“My style of deal-making is quite simple and straightforward,” wrote Donald Trump in his 1987 book Trump: The Art of the Deal. “I aim very high, and then I just keep pushing and pushing and pushing to get what I’m after.”
Nobody who has witnessed Trump’s nascent presidency would argue that America’s commander-in-chief has pushed hard to get his own way – from DACA and trade wars to personal vendettas, private-life exposés and this week’s suggestion that he could pardon himself from the ongoing Russia case.
It is Trump’s lackadaisical approach to global diplomacy that has rung alarm bells in corporate offices across the country. From his continued attack on China and the first blows of an economic conflict with the EU, to a “terrible” phone call with Trump’s erstwhile BFF Emmanuel Macron, it is clear that Trump sees politics similar to New York City real estate: in each deal, there is a winner and loser. There are no mutual beneficiaries. And the President is keen – desperate, even – to ensure he wins every single time.

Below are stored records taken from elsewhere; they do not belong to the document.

-- ==== Sys2Proof/Certificates/Slice0/Obligations.lean ====
section
/-! DEFINITION. The statements for the provers: what the rules of the spec say that a command or the module does. -/

open Sys2Proof Sys2Proof.Machine

namespace Sys2Proof.Claims

/-- The integer operations of two registers with their result and latency (R177, R192). -/
def intOps : List ((Place → Fields → Instr) × (DWord → DWord → DWord) × Nat) :=
  [ (.add, (fun a b => a + b), 1), (.sub, (fun a b => a - b), 1), (.mul, (fun a b => a * b), 3)
  , (.and, (fun a b => a &&& b), 1), (.or, (fun a b => a ||| b), 1), (.xor, (fun a b => a ^^^ b), 1)
  , (.shl, (fun a b => a <<< (b.extractLsb' 0 6)), 1), (.shr, (fun a b => a >>> (b.extractLsb' 0 6)), 1)
  , (.sra, (fun a b => a.sshiftRight (b.extractLsb' 0 6).toNat), 1)
  , (.slt, (fun a b => if a.toInt < b.toInt then 1 else 0), 1), (.sltu, (fun a b => if a.toNat < b.toNat then 1 else 0), 1)
  , (.seq, (fun a b => if a = b then 1 else 0), 1)
  , (.min, (fun a b => if a.toInt ≤ b.toInt then a else b), 1), (.max, (fun a b => if a.toInt ≤ b.toInt then b else a), 1) ]

/-- The binary32 operations of two registers with their result, flags, and latency (R95, R177, R192). -/
def f2Ops : List ((Place → Fields → Instr) × (Word → Word → Word × NFlags) × Nat) :=
  [ (.fadd, f32add, 4), (.fsub, f32sub, 4), (.fmul, f32mul, 4), (.fdiv, f32div, 12)
  , (.fmax, (fun a b => (f32max a b, NFlags.none)), 4), (.fmin, (fun a b => (f32min a b, NFlags.none)), 4) ]

/-- The binary32 operations of one register (R95, R177, R192). -/
def f1Ops : List ((Place → Fields → Instr) × (Word → Word × NFlags) × Nat) :=
  [ (.fsqrt, f32sqrt, 12), (.frsqrt, f32rsqrt, 12)
  , (.fabs, (fun a => (f32abs a, NFlags.none)), 1), (.fneg, (fun a => (f32neg a, NFlags.none)), 1) ]

/-- The lane operations of two registers with their result and latency (R95, R180, R192). -/
def v2Ops : List ((Place → Fields → Instr) × (Word → Word → Word × NFlags) × Nat) :=
  [ (.vadd, f32add, 6), (.vsub, f32sub, 6), (.vmul, f32mul, 6), (.vdiv, f32div, 20)
  , (.vmax, (fun a b => (f32max a b, NFlags.none)), 6), (.vmin, (fun a b => (f32min a b, NFlags.none)), 6) ]

/-- The lane operations of one register (R95, R180, R192). -/
def v1Ops : List ((Place → Fields → Instr) × (Word → Word × NFlags) × Nat) :=
  [ (.vsqrt, f32sqrt, 20), (.vrsqrt, f32rsqrt, 20)
  , (.vabs, (fun a => (f32abs a, NFlags.none)), 2), (.vneg, (fun a => (f32neg a, NFlags.none)), 2) ]

/-- exec of a closing slot word answers a next state in which the cluster has issued it: the result T with flags F is in flight and
lands at the end of its latency; nothing else of the module changes. -/
def Books (i : Instr) (n slot lat : Nat) (T : List Target) (F : NFlags) (p : Place) (s : State) : Prop :=
  ∃ k', exec i s = .next (s.setClu p.cl k') ∧ Issued n p.idle (s.clu p.cl) k' ∧
    k'.inflight = [⟨(s.clu p.cl).stepCount + lat - 1, slot, T, F⟩]

/-- A cluster that has read ranges of its SRAM: each word of them that holds a single-bit error counts as corrected (R150). -/
def corrected (rs : List (Nat × Nat)) (cl : ClusterId) (s : State) (k : Cluster) : Cluster :=
  let ws := (rs.flatMap fun r => s.weakWords.filter fun w => meets (sramAddr cl r.1) r.2 w (codeWord w)).dedup
  { k with sramCorrected := if ws = [] then k.sramCorrected else min (k.sramCorrected + ws.length) 0xFFFFFFFF }

/-- exec of a closing slot word that reads n bytes at a of the cluster's SRAM answers a next state in which the cluster has issued it, as
Books says; the words of the range with a single-bit error count as corrected. -/
def Reads (i : Instr) (size slot lat a n : Nat) (T : List Target) (p : Place) (s : State) : Prop :=
  ∃ k', exec i s = .next (s.setClu p.cl k') ∧ Issued size p.idle (corrected [(a, n)] p.cl s (s.clu p.cl)) k' ∧
    k'.inflight = [⟨(s.clu p.cl).stepCount + lat - 1, slot, T, NFlags.none⟩]

/-- The job table lists its slots in rising order, each once. -/
def Rising (u : State) : Prop := u.jobs.Pairwise fun a b => a.1 < b.1

/-- The dies of t are those of s, but the waiting buffer requests of a cluster are gone (R155, R195). -/
def Abandons (c : ClusterId) (s t : State) : Prop :=
  ∀ d, t.die d = if d = c.die then { s.die d with waiters := (s.die d).waiters.filter fun w => w.owner != c.toNat } else s.die d

/-- The impression of a cluster, where it has one, is that of a job in the job table that is not in proof mode (R138, R323). -/
def Known (cl : ClusterId) (s : State) : Prop :=
  Rising s ∧ ∀ i, (s.clu cl).impr = some i → s.jobSlot i.job ≠ none ∧ (s.job i.job).proofRole = 0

Except that’s not how politics works. Global trade is a fine-tuned balancing act, and some relationships have value that may first appear hidden. Take Trump’s standoff with China. Beijing has undoubtedly gerrymandered commodity prices to benefit its own, soaring economy. But by firing first, and hard, Trump has destabilized the balance of trust between the two nations.

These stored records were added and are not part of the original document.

-- ==== Sys2Proof/Laws/State.lean ====
section
/-! SUPPORT. What each shared update of the state leaves as it was, and what reading a part gives after putting it. -/

namespace Sys2Proof.Machine

/-! ## Frames: every other field of the state is unchanged -/

@[simp] theorem State.setClu_frame (c : ClusterId) (v : Cluster) (s : State) :
  (s.setClu c v).pending = s.pending ∧ (s.setClu c v).freeCtr = s.freeCtr ∧ (s.setClu c v).outbox = s.outbox ∧
  (s.setClu c v).fuse = s.fuse ∧ (s.setClu c v).time = s.time ∧ (s.setClu c v).mem = s.mem ∧ (s.setClu c v).staging = s.staging ∧
  (s.setClu c v).badWords = s.badWords ∧ (s.setClu c v).weakWords = s.weakWords ∧ (s.setClu c v).engines = s.engines ∧
  (s.setClu c v).dies = s.dies ∧ (s.setClu c v).bars = s.bars ∧ (s.setClu c v).jobs = s.jobs ∧ (s.setClu c v).shards = s.shards ∧
  (s.setClu c v).windows = s.windows ∧ (s.setClu c v).hatchJobs = s.hatchJobs ∧ (s.setClu c v).armed = s.armed ∧
  (s.setClu c v).ports = s.ports ∧ (s.setClu c v).fab = s.fab ∧ (s.setClu c v).pair = s.pair ∧ (s.setClu c v).margin = s.margin ∧
  (s.setClu c v).meter = s.meter ∧ (s.setClu c v).hub = s.hub :=
  ⟨rfl, rfl, rfl, rfl, rfl, rfl, rfl, rfl, rfl, rfl, rfl, rfl, rfl, rfl, rfl, rfl, rfl, rfl, rfl, rfl, rfl, rfl, rfl⟩

@[simp] theorem State.modClu_frame (c : ClusterId) (g : Cluster → Cluster) (s : State) :
  (s.modClu c g).pending = s.pending ∧ (s.modClu c g).freeCtr = s.freeCtr ∧ (s.modClu c g).outbox = s.outbox ∧
  (s.modClu c g).fuse = s.fuse ∧ (s.modClu c g).time = s.time ∧ (s.modClu c g).mem = s.mem ∧ (s.modClu c g).staging = s.staging ∧
  (s.modClu c g).badWords = s.badWords ∧ (s.modClu c g).weakWords = s.weakWords ∧ (s.modClu c g).engines = s.engines ∧
  (s.modClu c g).dies = s.dies ∧ (s.modClu c g).bars = s.bars ∧ (s.modClu c g).jobs = s.jobs ∧ (s.modClu c g).shards = s.shards ∧
  (s.modClu c g).windows = s.windows ∧ (s.modClu c g).hatchJobs = s.hatchJobs ∧ (s.modClu c g).armed = s.armed ∧
  (s.modClu c g).ports = s.ports ∧ (s.modClu c g).fab = s.fab ∧ (s.modClu c g).pair = s.pair ∧ (s.modClu c g).margin = s.margin ∧
  (s.modClu c g).meter = s.meter ∧ (s.modClu c g).hub = s.hub :=
  ⟨rfl, rfl, rfl, rfl, rfl, rfl, rfl, rfl, rfl, rfl, rfl, rfl, rfl, rfl, rfl, rfl, rfl, rfl, rfl, rfl, rfl, rfl, rfl⟩

@[simp] theorem State.setEng_frame (p : Port) (v : Engine) (s : State) :
  (s.setEng p v).pending = s.pending ∧ (s.setEng p v).freeCtr = s.freeCtr ∧ (s.setEng p v).outbox = s.outbox ∧
  (s.setEng p v).fuse = s.fuse ∧ (s.setEng p v).time = s.time ∧ (s.setEng p v).mem = s.mem ∧ (s.setEng p v).staging = s.staging ∧
  (s.setEng p v).badWords = s.badWords ∧ (s.setEng p v).weakWords = s.weakWords ∧ (s.setEng p v).clusters = s.clusters ∧
  (s.setEng p v).dies = s.dies ∧ (s.setEng p v).bars = s.bars ∧ (s.setEng p v).jobs = s.jobs ∧ (s.setEng p v).shards = s.shards ∧
  (s.setEng p v).windows = s.windows ∧ (s.setEng p v).hatchJobs = s.hatchJobs ∧ (s.setEng p v).armed = s.armed ∧
  (s.setEng p v).ports = s.ports ∧ (s.setEng p v).fab = s.fab ∧ (s.setEng p v).pair = s.pair ∧ (s.setEng p v).margin = s.margin ∧
  (s.setEng p v).meter = s.meter ∧ (s.setEng p v).hub = s.hub :=
  ⟨rfl, rfl, rfl, rfl, rfl, rfl, rfl, rfl, rfl, rfl, rfl, rfl, rfl, rfl, rfl, rfl, rfl, rfl, rfl, rfl, rfl, rfl, rfl⟩

@[simp] theorem State.modEng_frame (p : Port) (g : Engine → Engine) (s : State) :
  (s.modEng p g).pending = s.pending ∧ (s.modEng p g).freeCtr = s.freeCtr ∧ (s.modEng p g).outbox = s.outbox ∧
  (s.modEng p g).fuse = s.fuse ∧ (s.modEng p g).time = s.time ∧ (s.modEng p g).mem = s.mem ∧ (s.modEng p g).staging = s.staging ∧
  (s.modEng p g).badWords = s.badWords ∧ (s.modEng p g).weakWords = s.weakWords ∧ (s.modEng p g).clusters = s.clusters ∧
  (s.modEng p g).dies = s.dies ∧ (s.modEng p g).bars = s.bars ∧ (s.modEng p g).jobs = s.jobs ∧ (s.modEng p g).shards = s.shards ∧
  (s.modEng p g).windows = s.windows ∧ (s.modEng p g).hatchJobs = s.hatchJobs ∧ (s.modEng p g).armed = s.armed ∧
  (s.modEng p g).ports = s.ports ∧ (s.modEng p g).fab = s.fab ∧ (s.modEng p g).pair = s.pair ∧ (s.modEng p g).margin = s.margin ∧
  (s.modEng p g).meter = s.meter ∧ (s.modEng p g).hub = s.hub :=
  ⟨rfl, rfl, rfl, rfl, rfl, rfl, rfl, rfl, rfl, rfl, rfl, rfl, rfl, rfl, rfl, rfl, rfl, rfl, rfl, rfl, rfl, rfl, rfl⟩

@[simp] theorem State.setDie_frame (d : Die) (v : DieState) (s : State) :
  (s.setDie d v).pending = s.pending ∧ (s.setDie d v).freeCtr = s.freeCtr ∧ (s.setDie d v).outbox = s.outbox ∧
  (s.setDie d v).fuse = s.fuse ∧ (s.setDie d v).time = s.time ∧ (s.setDie d v).mem = s.mem ∧ (s.setDie d v).staging = s.staging ∧
  (s.setDie d v).badWords = s.badWords ∧ (s.setDie d v).weakWords = s.weakWords ∧ (s.setDie d v).clusters = s.clusters ∧
  (s.setDie d v).engines = s.engines ∧ (s.setDie d v).bars = s.bars ∧ (s.setDie d v).jobs = s.jobs ∧
  (s.setDie d v).shards = s.shards ∧ (s.setDie d v).windows = s.windows ∧ (s.setDie d v).hatchJobs = s.hatchJobs ∧
  (s.setDie d v).armed = s.armed ∧ (s.setDie d v).ports = s.ports ∧ (s.setDie d v).fab = s.fab ∧ (s.setDie d v).pair = s.pair ∧
  (s.setDie d v).margin = s.margin ∧ (s.setDie d v).meter = s.meter ∧ (s.setDie d v).hub = s.hub :=
  ⟨rfl, rfl, rfl, rfl, rfl, rfl, rfl, rfl, rfl, rfl, rfl, rfl, rfl, rfl, rfl, rfl, rfl, rfl, rfl, rfl, rfl, rfl, rfl⟩

@[simp] theorem State.modDie_frame (d : Die) (g : DieState → DieState) (s : State) :
  (s.modDie d g).pending = s.pending ∧ (s.modDie d g).freeCtr = s.freeCtr ∧ (s.modDie d g).outbox = s.outbox ∧
  (s.modDie d g).fuse = s.fuse ∧ (s.modDie d g).time = s.time ∧ (s.modDie d g).mem = s.mem ∧ (s.modDie d g).staging = s.staging ∧
  (s.modDie d g).badWords = s.badWords ∧ (s.modDie d g).weakWords = s.weakWords ∧ (s.modDie d g).clusters = s.clusters ∧
  (s.modDie d g).engines = s.engines ∧ (s.modDie d g).bars = s.bars ∧ (s.modDie d g).jobs = s.jobs ∧
  (s.modDie d g).shards = s.shards ∧ (s.modDie d g).windows = s.windows ∧ (s.modDie d g).hatchJobs = s.hatchJobs ∧
  (s.modDie d g).armed = s.armed ∧ (s.modDie d g).ports = s.ports ∧ (s.modDie d g).fab = s.fab ∧ (s.modDie d g).pair = s.pair ∧
  (s.modDie d g).margin = s.margin ∧ (s.modDie d g).meter = s.meter ∧ (s.modDie d g).hub = s.hub :=
  ⟨rfl, rfl, rfl, rfl, rfl, rfl, rfl, rfl, rfl, rfl, rfl, rfl, rfl, rfl, rfl, rfl, rfl, rfl, rfl, rfl, rfl, rfl, rfl⟩

@[simp] theorem State.modCounter_frame (n : CounterName) (g : Counter → Counter) (s : State) :
  (s.modCounter n g).pending = s.pending ∧ (s.modCounter n g).freeCtr = s.freeCtr ∧ (s.modCounter n g).outbox = s.outbox ∧
  (s.modCounter n g).fuse = s.fuse ∧ (s.modCounter n g).time = s.time ∧ (s.modCounter n g).mem = s.mem ∧
  (s.modCounter n g).staging = s.staging ∧ (s.modCounter n g).badWords = s.badWords ∧ (s.modCounter n g).weakWords = s.weakWords ∧
  (s.modCounter n g).clusters = s.clusters ∧ (s.modCounter n g).engines = s.engines ∧ (s.modCounter n g).bars = s.bars ∧
  (s.modCounter n g).jobs = s.jobs ∧ (s.modCounter n g).shards = s.shards ∧ (s.modCounter n g).windows = s.windows ∧
  (s.modCounter n g).hatchJobs = s.hatchJobs ∧ (s.modCounter n g).armed = s.armed ∧ (s.modCounter n g).ports = s.ports ∧
  (s.modCounter n g).fab = s.fab ∧ (s.modCounter n g).pair = s.pair ∧ (s.modCounter n g).margin = s.margin ∧
  (s.modCounter n g).meter = s.meter ∧ (s.modCounter n g).hub = s.hub :=
  ⟨rfl, rfl, rfl, rfl, rfl, rfl, rfl, rfl, rfl, rfl, rfl, rfl, rfl, rfl, rfl, rfl, rfl, rfl, rfl, rfl, rfl, rfl, rfl⟩

@[simp] theorem State.modStack_frame (k : Nat) (g : Stack → Stack) (s : State) :
  (s.modStack k g).pending = s.pending ∧ (s.modStack k g).freeCtr = s.freeCtr ∧ (s.modStack k g).outbox = s.outbox ∧
  (s.modStack k g).fuse = s.fuse ∧ (s.modStack k g).time = s.time ∧ (s.modStack k g).mem = s.mem ∧
  (s.modStack k g).staging = s.staging ∧ (s.modStack k g).badWords = s.badWords ∧ (s.modStack k g).weakWords = s.weakWords ∧
  (s.modStack k g).clusters = s.clusters ∧ (s.modStack k g).engines = s.engines ∧ (s.modStack k g).bars = s.bars ∧
  (s.modStack k g).jobs = s.jobs ∧ (s.modStack k g).shards = s.shards ∧ (s.modStack k g).windows = s.windows ∧
  (s.modStack k g).hatchJobs = s.hatchJobs ∧ (s.modStack k g).armed = s.armed ∧ (s.modStack k g).ports = s.ports ∧
  (s.modStack k g).fab = s.fab ∧ (s.modStack k g).pair = s.pair ∧ (s.modStack k g).margin = s.margin ∧
  (s.modStack k g).meter = s.meter ∧ (s.modStack k g).hub = s.hub :=
  ⟨rfl, rfl, rfl, rfl, rfl, rfl, rfl, rfl, rfl, rfl, rfl, rfl, rfl, rfl, rfl, rfl, rfl, rfl, rfl, rfl, rfl, rfl, rfl⟩

@[simp] theorem State.setPort_frame (p : Port) (v : PortState) (s : State) :
  (s.setPort p v).pending = s.pending ∧ (s.setPort p v).freeCtr = s.freeCtr ∧ (s.setPort p v).outbox = s.outbox ∧
  (s.setPort p v).fuse = s.fuse ∧ (s.setPort p v).time = s.time ∧ (s.setPort p v).mem = s.mem ∧ (s.setPort p v).staging = s.staging ∧
  (s.setPort p v).badWords = s.badWords ∧ (s.setPort p v).weakWords = s.weakWords ∧ (s.setPort p v).clusters = s.clusters ∧
  (s.setPort p v).engines = s.engines ∧ (s.setPort p v).dies = s.dies ∧ (s.setPort p v).bars = s.bars ∧
  (s.setPort p v).jobs = s.jobs ∧ (s.setPort p v).shards = s.shards ∧ (s.setPort p v).windows = s.windows ∧
  (s.setPort p v).hatchJobs = s.hatchJobs ∧ (s.setPort p v).armed = s.armed ∧ (s.setPort p v).fab = s.fab ∧
  (s.setPort p v).pair = s.pair ∧ (s.setPort p v).margin = s.margin ∧ (s.setPort p v).meter = s.meter ∧ (s.setPort p v).hub = s.hub :=
  ⟨rfl, rfl, rfl, rfl, rfl, rfl, rfl, rfl, rfl, rfl, rfl, rfl, rfl, rfl, rfl, rfl, rfl, rfl, rfl, rfl, rfl, rfl, rfl⟩

@[simp] theorem State.modPort_frame (p : Port) (g : PortState → PortState) (s : State) :
  (s.modPort p g).pending = s.pending ∧ (s.modPort p g).freeCtr = s.freeCtr ∧ (s.modPort p g).outbox = s.outbox ∧
  (s.modPort p g).fuse = s.fuse ∧ (s.modPort p g).time = s.time ∧ (s.modPort p g).mem = s.mem ∧ (s.modPort p g).staging = s.staging ∧
  (s.modPort p g).badWords = s.badWords ∧ (s.modPort p g).weakWords = s.weakWords ∧ (s.modPort p g).clusters = s.clusters ∧
  (s.modPort p g).engines = s.engines ∧ (s.modPort p g).dies = s.dies ∧ (s.modPort p g).bars = s.bars ∧
  (s.modPort p g).jobs = s.jobs ∧ (s.modPort p g).shards = s.shards ∧ (s.modPort p g).windows = s.windows ∧
  (s.modPort p g).hatchJobs = s.hatchJobs ∧ (s.modPort p g).armed = s.armed ∧ (s.modPort p g).fab = s.fab ∧
  (s.modPort p g).pair = s.pair ∧ (s.modPort p g).margin = s.margin ∧ (s.modPort p g).meter = s.meter ∧ (s.modPort p g).hub = s.hub :=
  ⟨rfl, rfl, rfl, rfl, rfl, rfl, rfl, rfl, rfl, rfl, rfl, rfl, rfl, rfl, rfl, rfl, rfl, rfl, rfl, rfl, rfl, rfl, rfl⟩

@[simp] theorem State.modBar_frame (k : Nat) (g : Bar → Bar) (s : State) :
  (s.modBar k g).pending = s.pending ∧ (s.modBar k g).freeCtr = s.freeCtr ∧ (s.modBar k g).outbox = s.outbox ∧
  (s.modBar k g).fuse = s.fuse ∧ (s.modBar k g).time = s.time ∧ (s.modBar k g).mem = s.mem ∧ (s.modBar k g).staging = s.staging ∧
  (s.modBar k g).badWords = s.badWords ∧ (s.modBar k g).weakWords = s.weakWords ∧ (s.modBar k g).clusters = s.clusters ∧
  (s.modBar k g).engines = s.engines ∧ (s.modBar k g).dies = s.dies ∧ (s.modBar k g).jobs = s.jobs ∧
  (s.modBar k g).shards = s.shards ∧ (s.modBar k g).windows = s.windows ∧ (s.modBar k g).hatchJobs = s.hatchJobs ∧
  (s.modBar k g).armed = s.armed ∧ (s.modBar k g).ports = s.ports ∧ (s.modBar k g).fab = s.fab ∧ (s.modBar k g).pair = s.pair ∧
  (s.modBar k g).margin = s.margin ∧ (s.modBar k g).meter = s.meter ∧ (s.modBar k g).hub = s.hub :=
  ⟨rfl, rfl, rfl, rfl, rfl, rfl, rfl, rfl, rfl, rfl, rfl, rfl, rfl, rfl, rfl, rfl, rfl, rfl, rfl, rfl, rfl, rfl, rfl⟩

That could have disastrous effects for US tech firms attempting to crack the Chinese market, from the big players like Google and Microsoft, to e-retailers, hardware manufacturers and consumer goods. The fight against telco ZTE, which America claims has broken sanctions with North Korea and Iran, will almost certainly create a backlash for US companies in the same space, wiping billions in potential earnings.

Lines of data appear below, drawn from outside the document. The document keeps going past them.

/-- The first report of a transfer opens its entry. -/
theorem exec_dieCommitReport_opens {s : State} (hq : s.quiet = true) {src : Die} {r : CommitReport} {now : Nat} (hsrc : src ≠ r.dst)
    (htag : (repOf r).tag = none) (h : repOf r ∈ ((s.advanceTo now).die r.dst).reports)
    (hnew : (s.advanceTo now).FreshTransfer r.job r.rank r.transfer) :
    exec (.dieCommitReport src r now) s = .next (((s.advanceTo now).modDie r.dst fun x => { x with reports := x.reports.erase (repOf r) }).opens
      r.dst ⟨r.job, r.rank, r.transfer, r.bytes.toNat, none, (s.advanceTo now).time⟩) := by
  have hnew' : ((s.advanceTo now).modDie r.dst fun x => { x with reports := x.reports.erase (repOf r) }).FreshTransfer r.job r.rank r.transfer := by
    intro d
    rw [State.modDie, State.die_setDie]
    split
    · exact hnew r.dst
    · exact hnew d
  refine State.StaysQuiet.happens_eq ?_ (((State.StaysQuiet.refl (State.advanceTo_quiet now hq)).modDie _ _ rfl).opens _ _)
  have hgo : ¬ (src = r.dst ∨ !((s.advanceTo now).die r.dst).reports.contains (repOf r)) := by simp [hsrc, h]
  rw [State.commitReport, if_neg hgo, htag, hnew'.pstUpdate]
  rfl

/-- An entry that nothing has updated for 1 ms is discarded and counted, with an event (R281). -/
theorem exec_pendingSignalTimeout {s : State} (hq : s.quiet = true) {d : Die} {e : PstEntry} {now : Nat}
    (hp : ((s.advanceTo now).die d).pst = [e]) (ht : e.updated + 1000000 ≤ (s.advanceTo now).time) :
    ∃ n, exec (.pendingSignalTimeout d e.job e.rank e.transfer now) s = .next
      (((s.advanceTo now).modDie d fun x => { x with pst := [], sigMismatch := min (x.sigMismatch + 1) 0xFFFFFFFF }).log
        Code.signalMismatch clsRank (e.rank.setWidth 16) e.job n) := by
  have hdrop : ((s.advanceTo now).die d).dropEntry e = { (s.advanceTo now).die d with pst := [] } := by
    simp [DieState.dropEntry, hp, PstEntry.isFor]
  have hexec : exec (.pendingSignalTimeout d e.job e.rank e.transfer now) s =
      s.happens now fun s => s.pstTimeout d e.job e.rank e.transfer := by rfl
  obtain ⟨n, hn⟩ : ∃ n, (s.advanceTo now).pstTimeout d e.job e.rank e.transfer =
      ((s.advanceTo now).modDie d fun x => { x with pst := [], sigMismatch := min (x.sigMismatch + 1) 0xFFFFFFFF }).log
        Code.signalMismatch clsRank (e.rank.setWidth 16) e.job n := by
    have hset : (s.advanceTo now).pstDrop d e = (s.advanceTo now).setDie d (((s.advanceTo now).die d).dropEntry e) := rfl
    rw [State.pstTimeout, State.pstEntry_one hp]
    simp only [if_pos ht, State.pstMismatch, hset, hdrop, State.modDie, State.die_setDie_same, State.setDie_setDie]
    exact ⟨_, rfl⟩
  exact ⟨n, hexec.trans (State.StaysQuiet.happens_eq hn (((State.StaysQuiet.refl (State.advanceTo_quiet now hq)).modDie d _ rfl).log _ _ _ _ _))⟩
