-- ==== Sys2Proof/Decode.lean ====
section
/-! DEFINITION. Decode.lean: the table of operations gives no row any bits (every row's "fixed" and "fields" are absent or
empty), so no word spells a command. The byte layouts the manual does give (ring entries of chapter 9, packets of
R254) are read where the commands use them (Machine/Operands.lean, Machine/Fabric.lean). -/

namespace Sys2Proof

/-- The command a word spells by the table's bits: none, since no row has bits. -/
def decodeTableWord (_nbits _w : Nat) : Option Instr := none

end Sys2Proof
end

Trump seems not to understand that politics is a long-game, and that boosting the Treasury will not come from populist and emotive reactions to societal issues, that Trump seems so dearly to enjoy broadcasting to his base. This includes his bashing of the H-1B visa program that brings so many of Silicon Valley’s brightest international stars to America’s shores.
The President seems already to have dispensed with his “adults in the room” on topics ranging from defense to healthcare. Egomaniacal gadflies like Rudolph Giuliani and John Bolton now have his ear. His policy on North Korea has shifted from the confusing to the clueless, and as of last weekend Washington can count Kim Kardashian among the nation’s prison reform experts.
Diehard Republicans despair. “He’s not a president who thinks he needs anybody,” said former Republican National Committee chairman Michael Steele. “This is the ‘I’ presidency. You hear it in every speech and see it in every tweet: it’s always about himself.” As The Guardian reflected this Sunday, the President is running America like a CEO.
Given Trump’s history of bankruptcy and dodgy dealmaking, that should worry anybody – not least the US’ tech companies, whose global dominance and ability to scale is based partially on the trust between their and other countries’ leaderships.
Trump is souring those relationships in spectacular fashion. And with the rise of Europe’s startup credentials, and the marauding industries of China and India, expert tectonic shifts in the tech industry, at least partially down to Trump and his shoddy diplomacy. “I’ve always felt that a lot of modern art is a con, and that the most successful painters are often better salesmen and promoters than they are artists,” he wrote in his 1987 opus. Literature is a mirror.